Reading Karl
What gets me about Karl Lagerfeld’s interviews is how unfiltered they are. Someone asked if fashion people are less stupid these days, and he didn’t give some diplomatic answer. He said yeah, they’re less stupid now. Then he said fashion is basically the only thing that works in France anymore, and drew a comparison about having a daughter in a profession politicians don’t want to acknowledge. He wasn’t trying to be funny. Just true.
I have nothing to do with fashion. It’s as far from my world as space travel is from his. But I read his interviews more carefully than anyone else’s—more carefully than I probably read anything, honestly. They feel like thinking instead of performing.
When they asked how he celebrates Christmas, he said nobody stays in Paris anyway. The work calendar in haute couture runs December through January, so he’s home working while everyone else is gone. No family, no obligations. He called it the height of luxury. Not wistfully. As fact.
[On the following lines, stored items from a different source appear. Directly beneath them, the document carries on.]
-- ==== Sys2Proof/Laws/Encoding.lean ====
section
/-! SUPPORT. The command word as four fields: each field of `enc` read back, `enc` of a word's own fields, and the
bitwise AND of two words field by field (the shape of every RSVD_MASK test). -/

namespace Sys2Proof

/-! ## Slices of a concatenation -/

theorem extract_low {m n : Nat} (x : BitVec m) (y : BitVec n) : (x ++ y).extractLsb' 0 n = y :=
  BitVec.extractLsb'_append_eq_right

theorem extract_high {m n : Nat} (x : BitVec m) (y : BitVec n) : (x ++ y).extractLsb' n m = x :=
  BitVec.extractLsb'_append_eq_left

theorem extract_above {m n start len : Nat} (x : BitVec m) (y : BitVec n) (h : n ≤ start) :
    (x ++ y).extractLsb' start len = x.extractLsb' (start - n) len :=
  BitVec.extractLsb'_append_eq_of_le h

/-! ## Fields of an encoded word -/

@[simp] theorem aField_enc (op : BitVec 4) (p : BitVec 12) (b : Half) (a : Word) : aField (enc op p b a) = a :=
  extract_low (op ++ p ++ b) a

@[simp] theorem bField_enc (op : BitVec 4) (p : BitVec 12) (b : Half) (a : Word) : bField (enc op p b a) = b :=
  (extract_above (op ++ p ++ b) a (start := 32) (len := 16) (by decide)).trans (extract_low (op ++ p) b)

@[simp] theorem pField_enc (op : BitVec 4) (p : BitVec 12) (b : Half) (a : Word) : pField (enc op p b a) = p :=
  (extract_above (op ++ p ++ b) a (start := 48) (len := 12) (by decide)).trans
    ((extract_above (op ++ p) b (start := 16) (len := 12) (by decide)).trans (extract_low op p))

@[simp] theorem opField_enc (op : BitVec 4) (p : BitVec 12) (b : Half) (a : Word) : opField (enc op p b a) = op :=
  (extract_above (op ++ p ++ b) a (start := 60) (len := 4) (by decide)).trans
    ((extract_above (op ++ p) b (start := 28) (len := 4) (by decide)).trans (extract_high op p))

/-! ## Parts of A and of P -/

@[simp] theorem aLo_append (h l : Half) : aLo (h ++ l) = l := extract_low h l

@[simp] theorem aHi_append (h l : Half) : aHi (h ++ l) = h := extract_high h l

@[simp] theorem pLow_geometry (h : BitVec 3) (w : BitVec 5) (m : BitVec 4) : pLow (h ++ w ++ m) = m :=
  extract_low (h ++ w) m

@[simp] theorem pWidth_geometry (h : BitVec 3) (w : BitVec 5) (m : BitVec 4) : pWidth (h ++ w ++ m) = w :=
  (extract_above (h ++ w) m (start := 4) (len := 5) (by decide)).trans (extract_low h w)

@[simp] theorem pHi3_geometry (h : BitVec 3) (w : BitVec 5) (m : BitVec 4) : pHi3 (h ++ w ++ m) = h :=
  (extract_above (h ++ w) m (start := 9) (len := 3) (by decide)).trans (extract_high h w)

@[simp] theorem pLow_fid (h : BitVec 8) (f : BitVec 4) : pLow (h ++ f) = f := extract_low h f

@[simp] theorem pHi8_fid (h : BitVec 8) (f : BitVec 4) : pHi8 (h ++ f) = h := extract_high h f

/-! ## A word from its own parts -/

theorem enc_fields (c : Cmd) : enc (opField c) (pField c) (bField c) (aField c) = c := by
  apply BitVec.eq_of_getLsbD_eq
  intro i hi
  simp only [enc, opField, pField, bField, aField, BitVec.getLsbD_append, BitVec.getLsbD_extractLsb']
  by_cases h1 : i < 32
  · simp [h1]
  · by_cases h2 : i - 32 < 16
    · have e2 : 32 + (i - 32) = i := by omega
      simp [h1, h2, e2]
    · by_cases h3 : i - 32 - 16 < 12
      · have e3 : 48 + (i - 32 - 16) = i := by omega
        simp [h1, h2, h3, e3]
      · have e4 : 60 + (i - 32 - 16 - 12) = i := by omega
        have h4 : i - 32 - 16 - 12 < 4 := by omega
        simp [h1, h2, h3, h4, e4]

theorem aHi_aLo (a : Word) : aHi a ++ aLo a = a := by
  apply BitVec.eq_of_getLsbD_eq
  intro i hi
  simp only [aHi, aLo, BitVec.getLsbD_append, BitVec.getLsbD_extractLsb']
  by_cases h : i < 16
  · simp [h]
  · have e : 16 + (i - 16) = i := by omega
    have h' : i - 16 < 16 := by omega
    simp [h, h', e]

theorem geometry_parts (p : BitVec 12) : pHi3 p ++ pWidth p ++ pLow p = p := by
  apply BitVec.eq_of_getLsbD_eq
  intro i hi
  simp only [pHi3, pWidth, pLow, BitVec.getLsbD_append, BitVec.getLsbD_extractLsb']
  by_cases h : i < 4
  · simp [h]
  · by_cases h2 : i - 4 < 5
    · have e : 4 + (i - 4) = i := by omega
      simp [h, h2, e]
    · have e : 9 + (i - 4 - 5) = i := by omega
      have h3 : i - 4 - 5 < 3 := by omega
      simp [h, h2, h3, e]

theorem fid_parts (p : BitVec 12) : pHi8 p ++ pLow p = p := by
  apply BitVec.eq_of_getLsbD_eq
  intro i hi
  simp only [pHi8, pLow, BitVec.getLsbD_append, BitVec.getLsbD_extractLsb']
  by_cases h : i < 4
  · simp [h]
  · have e : 4 + (i - 4) = i := by omega
    have h' : i - 4 < 8 := by omega
    simp [h, h', e]

/-! ## Masks -/

theorem enc_and (op op' : BitVec 4) (p p' : BitVec 12) (b b' : Half) (a a' : Word) :
    enc op p b a &&& enc op' p' b' a' = enc (op &&& op') (p &&& p') (b &&& b') (a &&& a') := by
  have h3 := BitVec.and_append (x₁ := op ++ p ++ b) (x₂ := op' ++ p' ++ b') (y₁ := a) (y₂ := a')
  have h2 := BitVec.and_append (x₁ := op ++ p) (x₂ := op' ++ p') (y₁ := b) (y₂ := b')
  have h1 := BitVec.and_append (x₁ := op) (x₂ := op') (y₁ := p) (y₂ := p')
  exact h3.trans (by rw [h2, h1]; rfl)

theorem enc_inj {op op' : BitVec 4} {p p' : BitVec 12} {b b' : Half} {a a' : Word} :
    enc op p b a = enc op' p' b' a' ↔ op = op' ∧ p = p' ∧ b = b' ∧ a = a' := by
  constructor
  · intro h
    exact ⟨by simpa using congrArg opField h, by simpa using congrArg pField h, by simpa using congrArg bField h,
      by simpa using congrArg aField h⟩
  · rintro ⟨rfl, rfl, rfl, rfl⟩
    rfl

/-- A word is zero exactly when its four fields are. -/
theorem enc_eq_zero {op : BitVec 4} {p : BitVec 12} {b : Half} {a : Word} :
    enc op p b a = 0 ↔ op = 0 ∧ p = 0 ∧ b = 0 ∧ a = 0 := by
  have h : (0 : Cmd) = enc 0 0 0 0 := by decide
  rw [h, enc_inj]

/-- A concatenation is zero exactly when its two parts are. -/
theorem append_eq_zero {m n : Nat} {x : BitVec m} {y : BitVec n} : x ++ y = 0 ↔ x = 0 ∧ y = 0 := by
  constructor
  · intro h
    have h1 := congrArg (BitVec.extractLsb' n m) h
    have h2 := congrArg (BitVec.extractLsb' 0 n) h
    rw [extract_high] at h1
    rw [extract_low] at h2
    exact ⟨h1.trans (by ext i; simp), h2.trans (by ext i; simp)⟩
  · rintro ⟨rfl, rfl⟩
    simp

/-- A masked concatenation is zero exactly when each part is zero under its part of the mask. -/
theorem append_and_eq_zero {m n : Nat} {x k : BitVec m} {y l : BitVec n} :
    (x ++ y) &&& (k ++ l) = 0 ↔ x &&& k = 0 ∧ y &&& l = 0 := by
  rw [BitVec.and_append, append_eq_zero]

/-- A masked word is zero exactly when each field is zero under its part of the mask. -/
theorem enc_and_eq_zero {op op' : BitVec 4} {p p' : BitVec 12} {b b' : Half} {a a' : Word} :
    enc op p b a &&& enc op' p' b' a' = 0 ↔ op &&& op' = 0 ∧ p &&& p' = 0 ∧ b &&& b' = 0 ∧ a &&& a' = 0 := by
  rw [enc_and, enc_eq_zero]

/-- Under a mask of all ones, zero means zero. -/
theorem and_ones_eq_zero {n : Nat} {x k : BitVec n} (hk : k = BitVec.allOnes n) : x &&& k = 0 ↔ x = 0 := by
  subst hk
  rw [BitVec.and_allOnes]

end Sys2Proof
end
Someone pushed, asked if his staff ever comes by, and he said no. He doesn’t want that kind of dependence, doesn’t blur work and family. Everyone should have their own life.
This is why I hate standard interviews. The questionnaire format: ’What’s your favorite band?’ ’Which country did you love?’ ’When’s the new project?’ Non-questions built for non-answers. No one’s thinking. But an interview can actually be a conversation—something real comes out.
If he were sitting across from me, I don’t know what I’d ask. Not the easy questions. Not the ones that have been asked a hundred times. Just something real.